(Input data Opens)
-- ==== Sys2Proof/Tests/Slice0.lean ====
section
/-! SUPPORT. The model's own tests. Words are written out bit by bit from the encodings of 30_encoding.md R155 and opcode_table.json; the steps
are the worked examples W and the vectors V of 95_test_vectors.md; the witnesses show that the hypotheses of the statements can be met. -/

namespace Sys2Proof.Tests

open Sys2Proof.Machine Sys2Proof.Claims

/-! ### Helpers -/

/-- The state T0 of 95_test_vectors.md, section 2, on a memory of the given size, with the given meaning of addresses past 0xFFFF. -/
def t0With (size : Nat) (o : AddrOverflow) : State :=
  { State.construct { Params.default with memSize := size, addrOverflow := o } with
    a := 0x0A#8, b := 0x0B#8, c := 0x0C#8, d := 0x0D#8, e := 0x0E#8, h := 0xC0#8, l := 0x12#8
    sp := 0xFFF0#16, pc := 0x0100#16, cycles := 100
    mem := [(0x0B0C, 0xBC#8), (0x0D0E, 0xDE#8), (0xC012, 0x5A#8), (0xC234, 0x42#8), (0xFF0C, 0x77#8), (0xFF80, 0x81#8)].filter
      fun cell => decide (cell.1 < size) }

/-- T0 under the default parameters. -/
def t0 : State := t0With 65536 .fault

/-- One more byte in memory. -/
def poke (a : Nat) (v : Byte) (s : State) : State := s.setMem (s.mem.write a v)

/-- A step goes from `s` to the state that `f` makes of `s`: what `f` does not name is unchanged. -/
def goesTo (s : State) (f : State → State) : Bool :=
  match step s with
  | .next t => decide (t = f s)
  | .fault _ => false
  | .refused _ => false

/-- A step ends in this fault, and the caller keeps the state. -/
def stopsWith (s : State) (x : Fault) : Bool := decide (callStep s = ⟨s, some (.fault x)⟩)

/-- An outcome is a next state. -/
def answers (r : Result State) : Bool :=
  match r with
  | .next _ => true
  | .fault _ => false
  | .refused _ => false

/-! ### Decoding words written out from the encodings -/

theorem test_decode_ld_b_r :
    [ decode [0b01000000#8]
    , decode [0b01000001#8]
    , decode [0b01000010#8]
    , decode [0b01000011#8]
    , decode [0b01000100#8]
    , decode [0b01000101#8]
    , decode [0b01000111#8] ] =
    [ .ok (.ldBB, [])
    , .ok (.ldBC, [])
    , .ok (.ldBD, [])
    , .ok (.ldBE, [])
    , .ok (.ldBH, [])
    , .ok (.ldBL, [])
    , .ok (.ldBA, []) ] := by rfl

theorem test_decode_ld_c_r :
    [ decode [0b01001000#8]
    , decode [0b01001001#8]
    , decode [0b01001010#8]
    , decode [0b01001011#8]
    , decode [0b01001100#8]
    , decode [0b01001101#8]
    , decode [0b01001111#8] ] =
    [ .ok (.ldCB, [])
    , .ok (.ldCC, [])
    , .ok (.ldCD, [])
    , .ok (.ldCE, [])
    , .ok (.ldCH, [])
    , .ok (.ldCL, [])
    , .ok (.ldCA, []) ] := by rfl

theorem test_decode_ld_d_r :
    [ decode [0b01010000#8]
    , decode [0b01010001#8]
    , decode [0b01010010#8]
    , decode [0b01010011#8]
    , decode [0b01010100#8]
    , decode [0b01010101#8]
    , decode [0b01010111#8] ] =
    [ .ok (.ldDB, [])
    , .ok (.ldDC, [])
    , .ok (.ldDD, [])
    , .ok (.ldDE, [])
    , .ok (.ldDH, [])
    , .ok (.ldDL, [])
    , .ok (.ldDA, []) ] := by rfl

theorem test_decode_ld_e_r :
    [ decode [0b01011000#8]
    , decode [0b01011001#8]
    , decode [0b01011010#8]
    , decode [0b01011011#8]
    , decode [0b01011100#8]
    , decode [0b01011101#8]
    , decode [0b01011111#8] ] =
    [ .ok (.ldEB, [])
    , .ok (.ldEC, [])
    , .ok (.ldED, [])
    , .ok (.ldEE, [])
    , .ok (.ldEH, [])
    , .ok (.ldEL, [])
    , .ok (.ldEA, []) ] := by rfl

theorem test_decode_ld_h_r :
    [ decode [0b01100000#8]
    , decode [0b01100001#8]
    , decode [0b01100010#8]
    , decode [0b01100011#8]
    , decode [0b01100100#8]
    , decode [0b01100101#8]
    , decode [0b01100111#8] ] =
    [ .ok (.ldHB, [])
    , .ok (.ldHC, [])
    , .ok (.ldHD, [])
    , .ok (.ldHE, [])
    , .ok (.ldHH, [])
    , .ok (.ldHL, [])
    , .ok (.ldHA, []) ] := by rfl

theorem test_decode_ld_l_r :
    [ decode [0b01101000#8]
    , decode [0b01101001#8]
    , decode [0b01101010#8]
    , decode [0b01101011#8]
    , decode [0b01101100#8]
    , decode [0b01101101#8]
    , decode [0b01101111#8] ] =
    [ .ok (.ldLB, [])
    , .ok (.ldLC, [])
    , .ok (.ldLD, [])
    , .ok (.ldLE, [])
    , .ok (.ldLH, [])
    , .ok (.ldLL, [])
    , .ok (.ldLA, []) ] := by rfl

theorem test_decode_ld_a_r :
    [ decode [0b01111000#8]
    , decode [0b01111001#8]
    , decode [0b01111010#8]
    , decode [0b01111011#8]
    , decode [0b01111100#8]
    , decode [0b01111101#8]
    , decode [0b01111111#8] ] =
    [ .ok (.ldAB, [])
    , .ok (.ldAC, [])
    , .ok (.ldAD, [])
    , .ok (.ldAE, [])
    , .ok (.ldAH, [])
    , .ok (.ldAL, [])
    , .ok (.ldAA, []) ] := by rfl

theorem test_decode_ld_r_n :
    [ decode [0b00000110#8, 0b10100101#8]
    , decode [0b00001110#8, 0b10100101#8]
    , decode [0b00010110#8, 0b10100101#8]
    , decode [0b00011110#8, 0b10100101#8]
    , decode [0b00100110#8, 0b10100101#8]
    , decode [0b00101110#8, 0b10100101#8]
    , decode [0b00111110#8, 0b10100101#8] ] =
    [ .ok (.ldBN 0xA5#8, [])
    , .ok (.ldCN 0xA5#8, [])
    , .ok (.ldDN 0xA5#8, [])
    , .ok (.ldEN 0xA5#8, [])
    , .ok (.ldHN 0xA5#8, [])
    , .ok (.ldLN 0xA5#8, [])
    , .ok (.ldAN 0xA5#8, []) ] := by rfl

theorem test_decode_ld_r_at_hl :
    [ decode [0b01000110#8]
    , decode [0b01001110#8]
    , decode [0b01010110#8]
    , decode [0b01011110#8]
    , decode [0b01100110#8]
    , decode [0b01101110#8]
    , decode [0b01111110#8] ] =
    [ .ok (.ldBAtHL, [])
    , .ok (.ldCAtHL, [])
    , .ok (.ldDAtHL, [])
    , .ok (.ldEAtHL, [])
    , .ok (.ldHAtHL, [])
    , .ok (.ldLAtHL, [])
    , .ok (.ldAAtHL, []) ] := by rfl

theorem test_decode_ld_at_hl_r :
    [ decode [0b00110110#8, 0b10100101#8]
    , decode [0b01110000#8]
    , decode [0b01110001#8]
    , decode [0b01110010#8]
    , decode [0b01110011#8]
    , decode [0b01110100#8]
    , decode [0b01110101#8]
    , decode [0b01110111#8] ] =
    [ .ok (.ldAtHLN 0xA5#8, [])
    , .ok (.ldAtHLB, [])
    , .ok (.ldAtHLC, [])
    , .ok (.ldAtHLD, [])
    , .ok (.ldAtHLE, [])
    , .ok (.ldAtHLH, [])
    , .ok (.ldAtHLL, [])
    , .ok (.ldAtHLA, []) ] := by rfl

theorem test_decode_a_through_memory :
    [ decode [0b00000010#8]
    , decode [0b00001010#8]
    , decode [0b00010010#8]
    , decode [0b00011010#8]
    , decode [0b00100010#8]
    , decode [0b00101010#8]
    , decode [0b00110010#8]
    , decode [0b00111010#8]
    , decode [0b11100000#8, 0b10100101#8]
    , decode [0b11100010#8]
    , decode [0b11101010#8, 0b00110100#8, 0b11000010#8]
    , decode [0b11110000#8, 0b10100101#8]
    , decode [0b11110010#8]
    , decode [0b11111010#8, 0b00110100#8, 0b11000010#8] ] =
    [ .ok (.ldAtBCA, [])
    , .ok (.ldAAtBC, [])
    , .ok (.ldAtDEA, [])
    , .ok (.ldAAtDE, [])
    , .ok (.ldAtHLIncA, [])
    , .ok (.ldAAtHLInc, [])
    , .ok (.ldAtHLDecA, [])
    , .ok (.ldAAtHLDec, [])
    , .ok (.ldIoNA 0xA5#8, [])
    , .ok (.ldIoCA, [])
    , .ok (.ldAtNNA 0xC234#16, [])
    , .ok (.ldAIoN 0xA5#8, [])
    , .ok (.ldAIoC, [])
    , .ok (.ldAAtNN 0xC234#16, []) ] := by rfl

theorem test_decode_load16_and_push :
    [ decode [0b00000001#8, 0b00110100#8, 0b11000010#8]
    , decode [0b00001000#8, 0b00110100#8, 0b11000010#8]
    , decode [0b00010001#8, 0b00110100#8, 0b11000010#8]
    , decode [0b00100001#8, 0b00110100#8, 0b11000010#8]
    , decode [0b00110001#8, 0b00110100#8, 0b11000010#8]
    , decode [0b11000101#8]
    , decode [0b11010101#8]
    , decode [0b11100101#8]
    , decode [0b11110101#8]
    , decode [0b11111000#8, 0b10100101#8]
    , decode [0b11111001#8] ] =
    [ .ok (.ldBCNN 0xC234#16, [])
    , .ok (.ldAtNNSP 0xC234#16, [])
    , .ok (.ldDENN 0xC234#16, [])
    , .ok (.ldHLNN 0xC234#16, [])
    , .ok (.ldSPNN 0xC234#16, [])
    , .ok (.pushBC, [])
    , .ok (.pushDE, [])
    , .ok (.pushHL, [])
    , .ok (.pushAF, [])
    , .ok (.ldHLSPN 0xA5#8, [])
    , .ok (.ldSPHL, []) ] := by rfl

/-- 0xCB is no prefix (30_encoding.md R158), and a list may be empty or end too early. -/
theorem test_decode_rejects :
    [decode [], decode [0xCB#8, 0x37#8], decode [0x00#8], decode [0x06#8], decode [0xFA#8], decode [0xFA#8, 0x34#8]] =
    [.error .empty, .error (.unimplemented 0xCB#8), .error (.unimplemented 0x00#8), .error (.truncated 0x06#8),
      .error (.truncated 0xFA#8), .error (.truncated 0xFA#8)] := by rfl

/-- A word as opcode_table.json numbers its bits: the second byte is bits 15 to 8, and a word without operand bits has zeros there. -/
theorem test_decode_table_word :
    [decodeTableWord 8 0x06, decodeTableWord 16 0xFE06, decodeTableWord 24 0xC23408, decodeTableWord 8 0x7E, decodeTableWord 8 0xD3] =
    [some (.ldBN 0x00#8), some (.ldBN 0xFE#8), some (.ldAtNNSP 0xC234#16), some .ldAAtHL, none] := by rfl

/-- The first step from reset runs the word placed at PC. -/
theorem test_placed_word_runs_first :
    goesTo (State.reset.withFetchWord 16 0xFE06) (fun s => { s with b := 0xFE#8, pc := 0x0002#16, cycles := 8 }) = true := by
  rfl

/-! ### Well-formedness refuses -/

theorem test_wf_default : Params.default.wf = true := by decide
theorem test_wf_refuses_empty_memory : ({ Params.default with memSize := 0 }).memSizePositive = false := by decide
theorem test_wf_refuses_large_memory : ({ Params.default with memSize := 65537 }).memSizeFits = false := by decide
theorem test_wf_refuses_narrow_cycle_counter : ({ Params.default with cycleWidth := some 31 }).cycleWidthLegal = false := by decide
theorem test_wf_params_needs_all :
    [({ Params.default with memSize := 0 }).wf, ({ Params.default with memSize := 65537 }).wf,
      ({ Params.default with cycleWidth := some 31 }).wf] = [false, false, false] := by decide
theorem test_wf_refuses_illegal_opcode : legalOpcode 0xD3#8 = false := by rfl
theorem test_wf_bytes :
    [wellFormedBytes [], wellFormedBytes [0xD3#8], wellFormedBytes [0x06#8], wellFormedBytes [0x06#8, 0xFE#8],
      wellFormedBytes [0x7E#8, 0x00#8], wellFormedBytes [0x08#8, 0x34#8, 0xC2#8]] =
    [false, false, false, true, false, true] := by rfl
(Input data Closes)
§ **Your assignment**:
For this exercise, find all lines in the records containing the word "wellFormedBytes" and copy them.

§ **Answer to the exercise**:
    [wellFormedBytes [], wellFormedBytes [0xD3#8], wellFormedBytes [0x06#8], wellFormedBytes [0x06#8, 0xFE#8],
      wellFormedBytes [0x7E#8, 0x00#8], wellFormedBytes [0x08#8, 0x34#8, 0xC2#8]] =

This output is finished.